At the age of 20, she lost vision in her left eye due to uveitis stemming from toxoplasmosis. Following this, Barros underwent 15 surgeries that were unsuccessful in restoring her vision and resulted in drug-induced hepatitis. Consequently, she opted for the removal of her eye and its replacement with an ocular prosthesis.

According to Barros in her book published in 2021, this experience served as a catalyst for her to consider a future biography and subsequently enter Brazilian politics. Her aim was to champion the cause of monocular individuals so that they would be recognized by the Brazilian government as having a sensory disability, as well as for the inclusion of ocular prostheses on the list of prostheses provided by Brazil's Unified Health System (SUS).

Barros launched her political career in 2022 by running for the position of federal deputy, garnering attention for her candidacy supported by then-first lady Michelle Bolsonaro. She secured election with 70,294 votes.

During her tenure as a congresswoman, Barros was instrumental in inspiring Law 14,126/2021, known as the Amália Barros Law, which recognizes single-eyed vision as a sensory disability in Brazil. The law was officially enacted on 22 March 2021, acknowledging monocular vision as a visual impairment under Brazilian law. Additionally, she founded the Instituto Amália Barros, later renamed the National Institute for Monocular Vision Individuals, aimed at organizing campaigns for fundraising, facilitating the donation of ocular prostheses and scleral lenses, and providing assistance to monocular individuals.

In 2021, Barros authored Se Enxerga!: Transforme desafios em grandes oportunidades para você e outras pessoas, in a comprehensive work spanning 42 chapters detailing her life story and the experiences that led her to advocate for the rights of monocular individuals.

==Death==
Barros died in São Paulo on 12 May 2024 at the age of 39, after being hospitalized since 1 May following two surgeries to address complications from a pancreatic nodule.

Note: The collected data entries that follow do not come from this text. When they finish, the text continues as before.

-- ==== Sys2Proof/Certificates/Slice0/Obligations.lean ====
section
/-! DEFINITION. The statements for the provers: what the instructions and the events do, by the numbered rules of the
spec. A result is stated with its frame: `LaneResult`, `OnlyGang`, `OnlyThreads` and `EachLane` of `Safety.lean` say what
stays. -/

open Sys2Proof Sys2Proof.Machine

/-! ### The integer instructions -/

/-- R140 to R142, R144: the three-register forms, each result as the rule's formula reads, every other register, flag
and byte of memory unchanged (R138). R142, R144: the forms whose destination is a source as well. -/
def Obligations.IntegerResults : Prop :=
  (∀ r ∈ ([
     (Instr.add, fun x y v => v = BitVec.ofInt 32 (x.toInt + y.toInt)),
     (Instr.sub, fun x y v => v = BitVec.ofInt 32 (x.toInt - y.toInt)),
     (Instr.min, fun x y v => v = if x.toInt ≤ y.toInt then x else y),
     (Instr.max, fun x y v => v = if x.toInt ≥ y.toInt then x else y),
     (Instr.minn, fun x y v => v = if x.toNat ≤ y.toNat then x else y),
     (Instr.maxn, fun x y v => v = if x.toNat ≥ y.toNat then x else y),
     (Instr.and, fun x y v => ∀ i < 32, v.getLsbD i = (x.getLsbD i && y.getLsbD i)),
     (Instr.or, fun x y v => ∀ i < 32, v.getLsbD i = (x.getLsbD i || y.getLsbD i)),
     (Instr.xor, fun x y v => ∀ i < 32, v.getLsbD i = (x.getLsbD i != y.getLsbD i)),
     (Instr.andn, fun x y v => ∀ i < 32, v.getLsbD i = (x.getLsbD i && !y.getLsbD i)),
     (Instr.orn, fun x y v => ∀ i < 32, v.getLsbD i = (x.getLsbD i || !y.getLsbD i)),
     (Instr.shl, fun x y v => v = if y.toNat < 32 then BitVec.ofNat 32 (x.toNat * 2 ^ y.toNat) else 0),
     (Instr.shr, fun x y v => v = if y.toNat < 32 then BitVec.ofNat 32 (x.toNat / 2 ^ y.toNat) else 0),
     (Instr.sar, fun x y v => v = BitVec.ofInt 32 (x.toInt / 2 ^ Nat.min y.toNat 31)),
     (Instr.rol, fun x y v => v = BitVec.ofNat 32 (x.toNat * 2 ^ (y.toNat % 32)) ||| BitVec.ofNat 32 (x.toNat / 2 ^ (32 - y.toNat % 32))),
     (Instr.ror, fun x y v => v = BitVec.ofNat 32 (x.toNat / 2 ^ (y.toNat % 32)) ||| BitVec.ofNat 32 (x.toNat * 2 ^ (32 - y.toNat % 32))),
     (Instr.mul, fun x y v => v = BitVec.ofNat 32 (x.toNat * y.toNat)),
     (Instr.mulh, fun x y v => v = BitVec.ofInt 32 (x.toInt * y.toInt / 2 ^ 32)),
     (Instr.mulhn, fun x y v => v = BitVec.ofNat 32 (x.toNat * y.toNat / 2 ^ 32)),
     (Instr.bfen, fun x y v => ∀ i < 32, v.getLsbD i =
       (decide (i < Nat.min (y.toNat / 256 % 256) 32) && decide (y.toNat % 256 + i < 32) && x.getLsbD (y.toNat % 256 + i))),
     (Instr.bfe, fun x y v => ∀ i < 32, v.getLsbD i =
       (decide (0 < y.toNat / 256 % 256) && x.getLsbD (Nat.min (y.toNat % 256 + Nat.min i (y.toNat / 256 % 256 - 1)) 31)))
     ] : List ((Nat → Nat → Nat → Instr) × (Word → Word → Word → Prop))),
   ∀ b a d, LaneResult (r.1 b a d) .none [.reg d, .reg a, .reg b] fun g _ _ u v =>
     ∃ x, r.2 (rdReg g.level u a) (rdReg g.level u b) x ∧ WritesReg g.level u v d x) ∧
  (∀ r ∈ ([
     (Instr.mad, fun z x y v => v = BitVec.ofNat 32 (z.toNat + x.toNat * y.toNat)),
     (Instr.bfi, fun z x y v => ∀ i < 32, v.getLsbD i =
       if y.toNat % 256 ≤ i ∧ i < y.toNat % 256 + Nat.min (y.toNat / 256 % 256) 32 then x.getLsbD (i - y.toNat % 256)
       else z.getLsbD i)
     ] : List ((Nat → Nat → Nat → Instr) × (Word → Word → Word → Word → Prop))),
   ∀ b a d, LaneResult (r.1 b a d) .none [.reg d, .reg a, .reg b] fun g _ _ u v =>
     ∃ x, r.2 (rdReg g.level u d) (rdReg g.level u a) (rdReg g.level u b) x ∧ WritesReg g.level u v d x)

/-- R140: the forms with one source register. R145, R146: the forms with an immediate and a source register. R147: the
constants. -/
def Obligations.UnaryAndConstantResults : Prop :=
  (∀ r ∈ ([
     (Instr.abs, fun x v => v = BitVec.ofInt 32 |x.toInt|),
     (Instr.neg, fun x v => v = BitVec.ofInt 32 (-x.toInt)),
     (Instr.not, fun x v => ∀ i < 32, v.getLsbD i = !x.getLsbD i),
     (Instr.clz, fun x v => v.toNat ≤ 32 ∧ (∀ i < v.toNat, x.getLsbD (31 - i) = false) ∧ (v.toNat < 32 → x.getLsbD (31 - v.toNat) = true)),
     (Instr.ctz, fun x v => v.toNat ≤ 32 ∧ (∀ i < v.toNat, x.getLsbD i = false) ∧ (v.toNat < 32 → x.getLsbD v.toNat = true)),
     (Instr.popc, fun x v => v.toNat = ((List.range 32).filter fun i => x.getLsbD i).length),
     (Instr.brev, fun x v => ∀ i < 32, v.getLsbD i = x.getLsbD (31 - i))
     ] : List ((Nat → Nat → Instr) × (Word → Word → Prop))),
   ∀ a d, LaneResult (r.1 a d) .none [.reg d, .reg a] fun g _ _ u v =>
     ∃ x, r.2 (rdReg g.level u a) x ∧ WritesReg g.level u v d x) ∧
  (∀ r ∈ ([
     (Instr.addi, fun i x v => i < 4096 → v = BitVec.ofInt 32 (x.toInt + if i < 2048 then (i : Int) else i - 4096)),
     (Instr.andi, fun i x v => i < 4096 → v = x &&& BitVec.ofInt 32 (if i < 2048 then (i : Int) else i - 4096)),
     (Instr.ori, fun i x v => v = x ||| BitVec.ofNat 32 i),
     (Instr.xori, fun i x v => v = x ^^^ BitVec.ofNat 32 i),
     (Instr.shli, fun n x v => n < 32 → v = BitVec.ofNat 32 (x.toNat * 2 ^ n)),
     (Instr.shri, fun n x v => n < 32 → v = BitVec.ofNat 32 (x.toNat / 2 ^ n)),
     (Instr.sari, fun n x v => n < 32 → v = BitVec.ofInt 32 (x.toInt / 2 ^ n))
     ] : List ((Nat → Nat → Nat → Instr) × (Nat → Word → Word → Prop))),
   ∀ i a d, LaneResult (r.1 i a d) .none [.reg d, .reg a] fun g _ _ u v =>
     ∃ x, r.2 i (rdReg g.level u a) x ∧ WritesReg g.level u v d x) ∧
  (∀ i d, i < 524288 →
     LaneResult (.movi i d) .none [.reg d] (fun g _ _ u v =>
       WritesReg g.level u v d (BitVec.ofInt 32 (if i < 262144 then (i : Int) else i - 524288))) ∧
     LaneResult (.movhi i d) .none [.reg d] (fun g _ _ u v =>
       ∃ x : Word, x.toNat / 2 ^ 13 = i ∧ x.toNat % 2 ^ 13 = (rdReg g.level u d).toNat % 2 ^ 13 ∧ WritesReg g.level u v d x))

While hospitalized, she remained in critical condition in the ICU, undergoing continuous medical interventions, including consultations for additional surgeries due to liver complications.

Following her death, Nelson Barbudo, a Member of the Chamber of Deputies, assumed her position on 21 May 2024, as he was designated as the primary replacement for Barros by the party.

== Electoral history ==

=== Chamber of Deputies ===

Election
Party: Votes; %; Position in the state of Mato Grosso; Result
2022: Liberal Party; 70,294; 4.06; No. 6; Elected

== Works ==

- 2021: Se Enxerga!: Transforme desafios em grandes oportunidades para você e outras pessoas (translated as: See Yourself!: Transform Challenges into Great Opportunities for Yourself and Others).